Именно так мы решили пожениться. Конечно, я дал слово не пить.

Май выдался тёплым в этом году. Страна кипела, пузырилась от злости, люди били полицию, полиция била людей в ответ, кого-то сажали в тюрьму, кого-то выпускали. Появилось новое модное слово — «оккупай». Оно не имело ничего общего с покупками или купанием. Молодые люди с гитарами, свитерами и спальниками занимали скверы, парки, пятачки по всей стране, горланили свободные песни и несли вахту бессмысленной доблести. Круглосуточно. Без перерыва. Одни уходили, приходили другие, менты настороженно дежурили рядом, искали малейший повод, чтобы прицепиться и разогнать народ. Иногда это получалось, иногда нет.

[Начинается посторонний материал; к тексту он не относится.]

-- ==== Sys2Proof/Machine/Loop.lean ====
section
/-! DEFINITION. The control engine (spec/06_control_loops.md, R244 to R283). -/

namespace Sys2Proof.Machine

/-- The run-time state of a group. -/
def State.group (s : State) (g : Nat) : GroupState := tabGet {} s.cle.groups g

/-- Stores the run-time state of a group. -/
def State.setGroup (s : State) (g : Nat) (x : GroupState) : State :=
  { s with cle := { s.cle with groups := tabPut {} g x s.cle.groups } }

/-- The lane of a loop slot (R244). -/
def loopLane (s : State) (n : Nat) : Nat := tabGet 0 (charter s).loopLanes n

/-- Shows RUNNING, ALIGN, HOLDN and OVRHOLD (R268, R281). -/
def showCle (s : State) : State :=
  let s := s.setBit Reg.CLE_STAT_RUNNING (cleRuns s)
  let s := s.setBit Reg.CLE_STAT_ALIGN (s.bit Reg.TBASE_STAT_LOCK)
  let s := s.set Reg.CLE_HOLDN_COUNT ((loopSlots s).countP (fun n => (s.loop n).emode = 3))
  s.setBit Reg.CLE_STAT_OVRHOLD ((loopSlots s).any (fun n => (s.loop n).latched))

/-! ### Coefficients and the loop law (R245, R252) -/

/-- The coefficients in effect. -/
def coefsOf (c : LoopCfg) (x : LoopState) : List Nat := if x.coefs = [] then c.coefs else x.coefs

/-- Coefficient `i` widened to binary64. -/
def coef (cs : List Nat) (i : Nat) : Nat := toF64 (f32 (match cs[i]? with | some v => v | none => 0))

/-- `x` is above zero. -/
def f64Pos (x : Nat) : Bool := fpLt (.fin false 0 0) (f64 x)

/-- Clamps into limits. -/
def f64Clamp (x lo hi : Nat) : Nat := if f64Lt x lo then lo else if f64Lt hi x then hi else x

/-- What the law computes from one gather. -/
structure Law where
  e : Nat
  w : Nat
  p : Nat
  d : Nat
  f : Nat
  v : Nat
  ki : Nat
  ht : Nat
  h : Nat
deriving DecidableEq, Repr

/-- The sum p + d + f + BIAS of the direct rule. -/
def directSum (cs : List Nat) (l : Law) : Nat := f64Add (f64Add (f64Add l.p l.d) l.f) (coef cs 7)

/-- The terms of R252 for coefficients `cs`. -/
def loopLaw (c : LoopCfg) (cs : List Nat) (x : LoopState) (g : Gather) : Law :=
  let h := f64Div (f64OfInt c.period) (f64OfInt 1000)
  let kp := coef cs 0
  let td := coef cs 2
  let nf := coef cs 3
  let ki := if f64Pos (coef cs 1) then f64Div (f64Mul kp h) (coef cs 1) else 0
  let tt := if f64Pos (coef cs 11) then coef cs 11 else h
  let den := f64Add td (f64Mul nf h)
  let ad := if f64Pos td then f64Div td den else 0
  let bd := if f64Pos td then f64Div (f64Mul (f64Mul kp td) nf) den else 0
  let e := f64Sub g.sp g.y
  let w := f64Sub (f64Mul (coef cs 5) g.sp) g.y
  let p := f64Mul kp (f64Sub (f64Mul (coef cs 4) g.sp) g.y)
  let d := f64Add (f64Mul ad x.dst) (f64Mul bd (f64Sub w x.wprev))
  let f := if c.ffen then f64Mul (coef cs 6) g.ff else 0
  let v := f64Add (f64Add (f64Add (f64Add p x.ist) d) f) (coef cs 7)
  { e := e, w := w, p := p, d := d, f := f, v := v, ki := ki, ht := f64Div h tt, h := h }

Мир продолжал сходить с ума. Пидорасы требовали разрешить им официальные браки с правом усыновления детей, натовские войска продолжали бомбить арабский Восток. В день инаугурации Царя силовики зачистили улицы от восторженного люда: кортеж следовал по пустой Москве, вымершей, брошенной людьми и Богом. Шоу продолжалось.

В начале июня я сказал Славе:

— Поехали ко мне в деревню? С дедом тебя познакомлю.

— Давно пора.

Она была в курсе моих семейных дрязг. Добирались мы целый день, сначала до моей малой родины на электричке из Питера, потом несколько часов ждали на автовокзале нужный рейс. Пообедали в привокзальной кафешке, отравились ужасным кофе и жёстким шашлыком.

— Ты будешь деду спиртное покупать? — спросила она.

— Он не пьёт.

— О, у тебя есть с кого брать пример.

Автобус трясся по раздолбанной дороге, проезжая мимо заброшенного завода, речки, полей, лесов. В салоне пахло тосолом, людей набилось под завязку — дачный сезон. Мы проезжали мимо заброшенных когда-то деревень, начинающих оживать, расправлять сутулые бревенчатые плечи. Деревни на глазах превращались в дачные посёлки — и на том спасибо. Всё-таки есть в русском человеке неистребимая тяга к земле; веками её пытаются выбить, в девяностые почти вышибли, но люди иррационально тянутся к своим корням. Летом деревни оживают, к зиме замирают; так дерево тормозит движение соков в своих венах. Остаются к ноябрю две-три старухи, в апреле снова стягивается народ. Не все деревни ожили после гибельных девяностых, но и погибли не все. Конечно, в былом виде деревню уже воскресить не удастся никогда. Но и окончательно ей хребет переломить никто не в силах.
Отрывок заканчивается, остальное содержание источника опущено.